Hukum keluarga merupakan salah satu hukum perdata. Namun hukum keluarga hanya membahas mengenai keluarga saja. Mengenai hukum keluarga terdapat pengecualian untuk saksinya. Bila dalam hukum pidana maupun hukum perdata, orang yang memiliki hubungan darah maupun perkawinan dilarang memberikan kesaksiannya didalam persidangan, akan tetapi hukum keluarga memperbolehkan orang yang memiliki hubungan darah ataupun perkawinan menjadi saksi dan diangkat sumpah sebelum memberikan kesaksiannya dalam persidangan dikarenakan permasalahan yang dibahas adalah keluarga contohnya Perceraian. Jadi yang mengetahui tentang permasalahan tersebut adalah keluarganya sebagaimana Pasal 146 ayat (2) HIR yakni :

Akan tetapi keluarga sedarah dan keluarga semenda tidak boleh ditolak sebagai saksi dalam perkara tentang keadaan menurut hukum perdata kedua pihak yang berperkara atau tentang suatu perjanjian kerja.

 

Dalam Pasal 76 ayat 1 Undang-Undang Nomor 7 Tahun 1989 Tentang Peradilan Agama Sebagaimana telah diubah atas Undang-Undang Nomor 3 Tahun 2006 Tentang Perubahan Atas Undang-Undang Nomor 7 Tahun 1989 Tentang Peradilan Agama dan diubah lagi olehUndang-Undang Nomor 50 Tahun 2009tentang Perubahan Kedua Atas Undang-Undang Nomor 7 Tahun 1989 Tentang Peradilan Agama :

Apabila gugatan perceraian didasarkan atas alasan syiqaq, maka untuk mendapatkan putusan perceraian harus didengar keterangan saksi-saksi yang berasal dari keluarga atau orang-orang yang dekat dengan suami istri.

 

Sedangkan menurut Surat Edaran Mahkamah Agung Nomor 3 Tahun 2015 Tentang Pemberlakuan Rumusan Hasil Rapat Pleno Kamar Mahkamah Agung Tahun 2015 Sebagai Pedoman Pelaksanaan Tugas Bagi Pengadilan menjelaskan Penyelesaian perkara penceraian dengan alasan syiqaq menurut Pasal 76 Undang-Undang Nomor 7 Tahun 1989 Tentang Peradilan Agama sebagaimana telah diubah dengan Undang-Undang Nomor 3 Tahun 2006 dan Perubahan Kedua dengan Undang-Undang Nomor 50 Tahun 2009, sejak awal diajukan gugatan harus berdasarkan alasan syiqaq.

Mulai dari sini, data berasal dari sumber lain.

-- ==== Sys2Proof/Machine/Core.lean ====
section
/-! DEFINITION. The machine as the host runs it. -/

def Sys2Proof.core : Host.Core := { State := Sys2Proof.Machine.State, Fault := Sys2Proof.Machine.Fault, Refusal := Sys2Proof.Machine.Refusal, step := Sys2Proof.Machine.step, reset := Sys2Proof.Machine.State.reset }
end

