-- ==== Sys2Proof/Laws/Sink.lean ====
section
/-! SUPPORT. What SinkWrite (20_memory.md R44) and the Bit Sink's operations (41_bit_sink.md) can do. -/

namespace Sys2Proof.Machine

@[simp] theorem Sink.after_zero (k : Sink) : k.after 0 = k := rfl

@[simp] theorem Sink.after_succ (k : Sink) (n : Nat) : k.after (n + 1) = k.advance.after n := rfl

@[simp] theorem Sink.answer_accepting : Sink.accepting.answer = .accept := rfl

@[simp] theorem Sink.advance_accepting : Sink.accepting.advance = Sink.accepting := rfl

@[simp] theorem Sink.after_accepting (n : Nat) : Sink.accepting.after n = Sink.accepting := by
  induction n with
  | zero => rfl
  | succ n ih => simpa using ih

/-- A sink that accepts every byte accepts the next `n`. -/
@[simp] theorem Sink.acceptsNext_accepting (n : Nat) : Sink.accepting.acceptsNext n = true := by
  induction n with
  | zero => rfl
  | succ n ih => simpa [Sink.acceptsNext] using ih

@[simp] theorem Session.acceptAll_nil (t : Session) : t.acceptAll [] = t := by simp [Session.acceptAll]

theorem Session.acceptAll_cons (t : Session) (b : Byte) (bs : ByteSeq) :
    t.acceptAll (b :: bs) = (t.accept b).acceptAll bs := by
  simp [Session.acceptAll, Session.accept]
  omega

/-- SinkWrite to a sink that accepts what it is offered: every byte is appended and counted. -/
theorem Session.sinkWrite_accepted (bs : ByteSeq) (t : Session) (h : t.sink.acceptsNext bs.length = true) :
    t.sinkWrite bs = (.done, t.acceptAll bs) := by
  induction bs generalizing t with
  | nil => simp [Session.sinkWrite]
  | cons b bs ih =>
    simp only [List.length_cons, Sink.acceptsNext, Bool.and_eq_true, decide_eq_true_eq] at h
    rw [Session.sinkWrite, h.1, Session.acceptAll_cons]
    exact ih (t.accept b) (by simpa using h.2)

/-- Everything SinkWrite can do: it accepts a prefix of the bytes, all of them exactly when it is done, and touches
nothing but OUT, the count and the sink. -/
theorem Session.sinkWrite_spec (bs : ByteSeq) (t : Session) :
    ∃ k, k ≤ bs.length ∧ ((t.sinkWrite bs).1 = .done → k = bs.length) ∧
      (t.sinkWrite bs).2.out = t.out ++ bs.take k ∧
      (t.sinkWrite bs).2.callCount = t.callCount + k ∧
      (t.sinkWrite bs).2.closed = t.closed ∧ (t.sinkWrite bs).2.fault = t.fault ∧
      (t.sinkWrite bs).2.faultValue = t.faultValue ∧ (t.sinkWrite bs).2.responses = t.responses ∧
      (t.sinkWrite bs).2.hung = t.hung ∧ (t.sinkWrite bs).2.freeIdx = t.freeIdx := by
  induction bs generalizing t with
  | nil => exact ⟨0, by simp [Session.sinkWrite]⟩
  | cons b bs ih =>
    rw [Session.sinkWrite]
    cases t.sink.answer with
    | accept =>
      obtain ⟨k, h1, h2, h3, h4, h5, h6, h7, h8, h9, h10⟩ := ih (t.accept b)
      exact ⟨k + 1, by simp; omega, by simpa using h2, by simp [h3], by simp [h4]; omega,
        by simp [h5], by simp [h6], by simp [h7], by simp [h8], by simp [h9], by simp [h10]⟩
    | fail => exact ⟨0, by simp⟩
    | silent => exact ⟨0, by simp⟩

/-- SinkWrite of CE, its three ends. -/
theorem CE.sinkWrite_cases (bs : ByteSeq) (e : CE) :
    (e.sinkWrite bs = .ok () { e with session := (e.session.sinkWrite bs).2 } ∧ (e.session.sinkWrite bs).1 = .done) ∨
    (e.sinkWrite bs = .raise .ioFailure 0 { e with session := (e.session.sinkWrite bs).2 } ∧
      (e.session.sinkWrite bs).1 = .failed) ∨
    (e.sinkWrite bs = .hang { e with session := (e.session.sinkWrite bs).2 } ∧
      (e.session.sinkWrite bs).1 = .silent) := by
  unfold CE.sinkWrite
  rcases h : e.session.sinkWrite bs with ⟨r, t⟩
  cases r <;> simp

/-- SinkWrite of DE, its three ends. -/
theorem DE.sinkWrite_cases (bs : ByteSeq) (e : DE) :
    (e.sinkWrite bs = .ok () { e with session := (e.session.sinkWrite bs).2 } ∧ (e.session.sinkWrite bs).1 = .done) ∨
    (e.sinkWrite bs = .raise .ioFailure 0 { e with session := (e.session.sinkWrite bs).2 } ∧
      (e.session.sinkWrite bs).1 = .failed) ∨
    (e.sinkWrite bs = .hang { e with session := (e.session.sinkWrite bs).2 } ∧
      (e.session.sinkWrite bs).1 = .silent) := by
  unfold DE.sinkWrite
  rcases h : e.session.sinkWrite bs with ⟨r, t⟩
  cases r <;> simp

theorem CE.sinkWrite_accepted (bs : ByteSeq) (e : CE) (h : e.session.sink.acceptsNext bs.length = true) :
    e.sinkWrite bs = .ok () { e with session := e.session.acceptAll bs } := by
  unfold CE.sinkWrite
  rw [Session.sinkWrite_accepted bs _ h]

theorem DE.sinkWrite_accepted (bs : ByteSeq) (e : DE) (h : e.session.sink.acceptsNext bs.length = true) :
    e.sinkWrite bs = .ok () { e with session := e.session.acceptAll bs } := by
  unfold DE.sinkWrite
  rw [Session.sinkWrite_accepted bs _ h]

/-- An append of a value that fits is either an append to the queue or that and a flush (R90). -/
theorem bskAppend_eq (v w : Nat) (e : CE) (h : v < 2 ^ w) :
    bskAppend v w e =
      if (e.bitSink ++ beBits v w).length ≤ 64 then .ok () { e with bitSink := e.bitSink ++ beBits v w }
      else bskFlush64 { e with bitSink := e.bitSink ++ beBits v w } := by
  unfold bskAppend
  rw [if_neg (by omega)]
  by_cases hl : (e.bitSink ++ beBits v w).length ≤ 64
  · rw [if_neg (Nat.not_lt.mpr hl), if_pos hl]
  · rw [if_pos (Nat.not_le.mp hl), if_neg hl]

/-- An append that does not push the queue past 64 bits writes nothing (R90, D13). -/
theorem bskAppend_buffered (v w : Nat) (e : CE) (h : v < 2 ^ w) (hl : e.bitSink.length + w ≤ 64) :
    bskAppend v w e = .ok () { e with bitSink := e.bitSink ++ beBits v w } := by
  rw [bskAppend_eq v w e h, if_pos (by simpa using hl)]

/-- The pad fills the last byte (R64). -/
theorem padLength_fills (n : Nat) : (n + padLength n) % 8 = 0 ∧ padLength n < 8 := by
  unfold padLength
  omega

/-- The drain to a sink that accepts: the remaining bits and the pad leave as whole bytes (R92). -/
theorem bskDrain_accepted (e : CE)
    (h : e.session.sink.acceptsNext ((e.bitSink.length + padLength e.bitSink.length) / 8) = true) :
    bskDrain e = .ok () { e with
      bitSink := []
      session := e.session.acceptAll (pack8 (e.bitSink ++ zeros (padLength e.bitSink.length))) } := by
  unfold bskDrain
  have hp := (padLength_fills e.bitSink.length).1
  rw [CE.sinkWrite_accepted]
  rw [length_pack8 ((e.bitSink.length + padLength e.bitSink.length) / 8)]
  · exact h
  · simp
    omega

end Sys2Proof.Machine
end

Oleh karena itu keluarga wajib dijadikan saksi dibawah sumpah.

 

Peraturan Pemerintah Nomor 9 Tahun 1975 tentang Pelaksanaan Undang-Undang Nomor 1 Tahun 1975 Tentang Perkawinan Pasal 22 ayat (2) berbunyi :

Gugatan tersebut dalam ayat (1) dapat diterima apabila telah cukup jelas bagi Pengadilan mengenai sebab-sebab perselisihan dan pertengkaran itudan setelah mendengar pihak keluarga serta orang-orang yang dekatdengan suami-isteri itu.

 

Jadi terhadap perkara perceraian dalam hukum keluarga, saksi yang memiliki hubungan darah atau perkawinan boleh diambil sumpah sebelum memberikan kesaksian.

 

Demikian artikel ini, semoga bermanfaat, apabila ada saran dan kritik silahkan tulis dikolom komentar.

 

 

Referensi :

Kamus Besar Bahasa Indonesia

 

Dasar Hukum :

Kitab Undang-Undang Hukum Perdata (Burgerlijk Wetboek, Staatsblad 1847 No. 23)

 

Undang-Undang Nomor 8 Tahun 1981 Tentang Kitab Undang-Undang Hukum Acara Pidana (KUHAP)

 

Herzien Indonesis Reglement atau Reglemen Indonesia Baru (Stbl 1984: No. 16 yang diperbaharui dengan Stbl 1941 No. 44)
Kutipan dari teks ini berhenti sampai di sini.